Kirilloff, of course, became the first player ever to make their Major League debut by starting in a playoff game. Furthermore, he is probably the long term solution to left field and expected to be a major part of the Twins organization moving forward. On top of playing either corner outfield position, he’s actually played some first base which gives the Twins some nice versatility. I think the only thing that keeps him off the opening day roster is the Twins playing the service time game, but I’d suspect that we will see him some time this season.
Larnach probably isn’t quite as ready for the Big Leagues as Kiriloff as he’s only had 43 games above High-A ball back in 2019. That said, he has a lot of the same hype and expectations as Kiriloff despite being drafted two years after him. He’s in a tough spot as he’s probably behind the aforementioned players on the depth chart while also competing with Royce Lewis (#17 prospect in all of baseball) who is primarily a middle infielder, but does have some outfield experience. More to come on that ...
Blankenhorn doesn’t have the tools to be an everyday outfielder but will still be competing for a roster spot as a super utility. That said, with Arráez and (probably) Rooker as utility options for the Twins I don’t see him getting at-bats he would need for the Twins. He’s still only 24-years-old and may be the Marwin Gonzalez type for the future, but he’s stuck behind the same group Larnach is.

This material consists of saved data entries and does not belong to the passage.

/-- Shifts by any amount, not reduced, written as multiplication and division by a power of two, rounding down
(43_logic.md R202 to R207, R213). -/
def Obligations.ShiftResults : Prop :=
  Writes3 (fun x y z => .shl x y z) (fun a b => BitVec.ofNat 32 (a.toNat * 2 ^ b.toNat)) ∧
  Writes3 (fun x y z => .shr x y z) (fun a b => BitVec.ofNat 32 (a.toNat / 2 ^ b.toNat)) ∧
  Writes3 (fun x y z => .shra x y z) (fun a b => BitVec.ofInt 32 (a.toInt / (2 ^ b.toNat : Nat))) ∧
  ∀ n : Imm8,
    Writes2 (fun x y => .shli x y n) (fun a => BitVec.ofNat 32 (a.toNat * 2 ^ n.toNat)) ∧
    Writes2 (fun x y => .shri x y n) (fun a => BitVec.ofNat 32 (a.toNat / 2 ^ n.toNat)) ∧
    Writes2 (fun x y => .shrai x y n) (fun a => BitVec.ofInt 32 (a.toInt / (2 ^ n.toNat : Nat)))

/-- Rotations by any amount, taken modulo 32 (43_logic.md R208 to R211, R213). -/
def Obligations.RotateResults : Prop :=
  Writes3 (fun x y z => .rotl x y z) (fun a b => a.rotateLeft (b.toNat % 32)) ∧
  Writes3 (fun x y z => .rotr x y z) (fun a b => a.rotateRight (b.toNat % 32)) ∧
  ∀ n : Imm8,
    Writes2 (fun x y => .rotli x y n) (fun a => a.rotateLeft (n.toNat % 32)) ∧
    Writes2 (fun x y => .rotri x y n) (fun a => a.rotateRight (n.toNat % 32))

/-- No rotation loses a bit: rotating back restores the word, right by k is left by 32 - k, and the period is 32
(43_logic.md R208, R210, R213). -/
def Obligations.RotationsUndoEachOther : Prop :=
  ∀ (a : Word) (k : Nat),
    rotRight (rotLeft a k) k = a ∧ rotLeft (rotRight a k) k = a ∧
    rotRight a k = rotLeft a ((32 - k % 32) % 32) ∧ rotLeft a (k + 32) = rotLeft a k ∧
    rotRight a (k + 32) = rotRight a k

/-! ### Compare, branch, subroutine, system -/

/-- CMP, CMPU and CMPI write -1, 0 or +1 to CMPR and nothing else (44_compare.md R220 to R223). -/
def Obligations.CompareResults : Prop :=
  ∀ (s : State) (x y : RegNum) (n : Imm16) (rx ry : Reg), regOf x = some rx → regOf y = some ry →
    let a := readReg s rx
    let b := readSecond s rx ry
    ComparesTo (exec (.cmp x y) s) (afterReads s rx ry) a.toInt b.toInt ∧
    ComparesTo (exec (.cmpu x y) s) (afterReads s rx ry) a.toNat b.toNat ∧
    ComparesTo (exec (.cmpi x n) s) (afterRead s rx) a.toInt n.toInt

/-- The six conditional branches and JMP (45_branch.md R230 to R238): CMPR is tested as a signed number, PC is the
advanced one. -/
def Obligations.BranchResults : Prop :=
  ∀ (s : State) (n : Imm24),
    let c := s.cmpr.toInt
    BranchesIf (exec (.be n) s) s (c = 0) n.toInt ∧ BranchesIf (exec (.bne n) s) s (c ≠ 0) n.toInt ∧
    BranchesIf (exec (.bl n) s) s (c < 0) n.toInt ∧ BranchesIf (exec (.ble n) s) s (c ≤ 0) n.toInt ∧
    BranchesIf (exec (.bg n) s) s (0 < c) n.toInt ∧ BranchesIf (exec (.bge n) s) s (0 ≤ c) n.toInt ∧
    exec (.jmp n) s = .next { s with pc := BitVec.ofNat 32 (s.pc.toNat + 4 * n.toNat) }

/-- After CMP X Y the branches are taken as X stands to Y, signed (44_compare.md R221, 45_branch.md R231 to R236). -/
def Obligations.BranchAfterCompareFollowsOrder : Prop :=
  ∀ (s t : State) (x y : RegNum) (n : Imm24) (rx ry : Reg), regOf x = some rx → regOf y = some ry →
    exec (.cmp x y) s = .next t →
    let a := (readReg s rx).toInt
    let b := (readSecond s rx ry).toInt
    BranchesIf (exec (.be n) t) t (a = b) n.toInt ∧ BranchesIf (exec (.bne n) t) t (a ≠ b) n.toInt ∧
    BranchesIf (exec (.bl n) t) t (a < b) n.toInt ∧ BranchesIf (exec (.ble n) t) t (a ≤ b) n.toInt ∧
    BranchesIf (exec (.bg n) t) t (b < a) n.toInt ∧ BranchesIf (exec (.bge n) t) t (b ≤ a) n.toInt

/-- GO is opcode 0x90, sets PC to the register's content, unchecked, and changes nothing else; where that target lies
outside memory the next fetch faults (46_subroutine.md R245). -/
def Obligations.GoResult : Prop :=
  ∀ (s : State) (x : RegNum) (b3 b4 : Byte) (rx : Reg), regOf x = some rx →
    decode (joinBytes 0x90 x b3 b4) = .ok (.go x) ∧
    let t : State := { afterRead s rx with pc := readReg s rx }
    exec (.go x) s = .next t ∧
    (s.run = .on → s.cfg.memSize < (readReg s rx).toNat + 4 →
      step t = .fault (.memRange (readReg s rx).toNat (stoppedBy t .memRange)))

/-- INT under each setting of `int_handler` (47_system_io.md R255): identity is a no-operation, an operating system
hands back a machine with the same PC, IR and parameters (the model's bounds, log entry 5), no handler is a
refusal. -/
def Obligations.IntResult : Prop :=
  ∀ (s : State) (n : Imm24),
    (s.cfg.intHandler = .identity → exec (.int n) s = .next s) ∧
    (s.cfg.intHandler = .system → ∃ t, exec (.int n) s = .next t ∧ t.pc = s.pc ∧ t.ir = s.ir ∧
      t.cfg = s.cfg ∧ (t.run = s.run ∨ t.run = .off) ∧ (s.inv = true → t.inv = true)) ∧
    (s.cfg.intHandler = .absent → exec (.int n) s = .refused .intNoHandler)

/-- What an operating system does on INT depends on the code, the registers and the memory alone: machines that
differ only in other parameters end INT with the same registers, memory and run state (47_system_io.md R255). That
STAT counts here as last written, so that machines alike in that content are answered alike, and the bounds on what
the system changes are the model's choice (log entry 5). -/
def Obligations.IntHandlerSeesRegistersAndMemoryOnly : Prop :=
  ∀ (s s' : State) (n : Imm24), s.cfg.intHandler = .system → s'.cfg.intHandler = .system →
    s.hostCall = s'.hostCall → s.run = s'.run →
    ∃ t t', exec (.int n) s = .next t ∧ exec (.int n) s' = .next t' ∧ t.hostCall = t'.hostCall ∧ t.run = t'.run

/-- CALL, RET, IN and OUT decode and are refused (46_subroutine.md R246, R247, 47_system_io.md R256, R257). -/
def Obligations.UndefinedNamesAreRefused : Prop :=
  ∀ (s : State) (b2 b3 b4 : Byte) (n : Imm24),
    (decode (joinBytes 0x91 b2 b3 b4) = .ok (.call (b2 ++ b3 ++ b4)) ∧
      exec (.call n) s = .refused .callNotDefined) ∧
    (decode (joinBytes 0x92 b2 b3 b4) = .ok .ret ∧ exec .ret s = .refused .retNotDefined) ∧
    (decode (joinBytes 0xB0 b2 b3 b4) = .ok .inp ∧ exec .inp s = .refused .inNotDefined) ∧
    (decode (joinBytes 0xB1 b2 b3 b4) = .ok .out ∧ exec .out s = .refused .outNotDefined)

/-! ### Frames -/

/-- What an instruction other than INT leaves alone among the registers: every register but its explicit
destination, its implicit ones (10_state.md R32) and ERR; ERR unless it is the destination or an error is
signalled; the parameters; the run state unless it is EOP; the count of STAT draws unless STAT is a source. -/
def Obligations.RegisterFrame : Prop :=
  ∀ (i : Instr) (s t : State), (∀ n, i ≠ .int n) → exec i s = .next t →
    (∀ r, r ≠ .err → (∀ n, i.destination = some n → regOf n ≠ some r) → r ∉ i.implicitDestinations →
      t.content r = s.content r) ∧
    ((∀ n, i.destination = some n → regOf n ≠ some .err) →
      t.err = s.err ∨ t.err = s.err ||| Config.errBits .spRange ∨
        t.err = s.err ||| Config.errBits .writeProtected) ∧
    ((i.destination = none ∧ ∀ x, i ≠ .push x) → t.err = s.err) ∧
    t.cfg = s.cfg ∧ (i ≠ .eop → t.run = s.run) ∧
    ((∀ n ∈ i.sources, regOf n ≠ some .stat) → t.statReads = s.statReads)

I think most would be shocked if the Twins made any other moves outside of a relief pitcher, but there also isn’t really anyone out there outside of Jackie Bradley Jr. The Twins already have a logjam in the outfield so signing a free agent just wouldn’t make sense.
Trading for a Starter
One thing I’ll briefly expand upon, is the logjam the Twins currently have and the possible need of improving the rotation at some point. Happ and Shoemaker are solid adds and could provide a lot of value, but the Twins have some young, intriguing prospects mentioned in this article that could allow them to add an even better arm at the deadline. Time will tell.
Who would you like to see in left field? One player specifically or a rotation of players?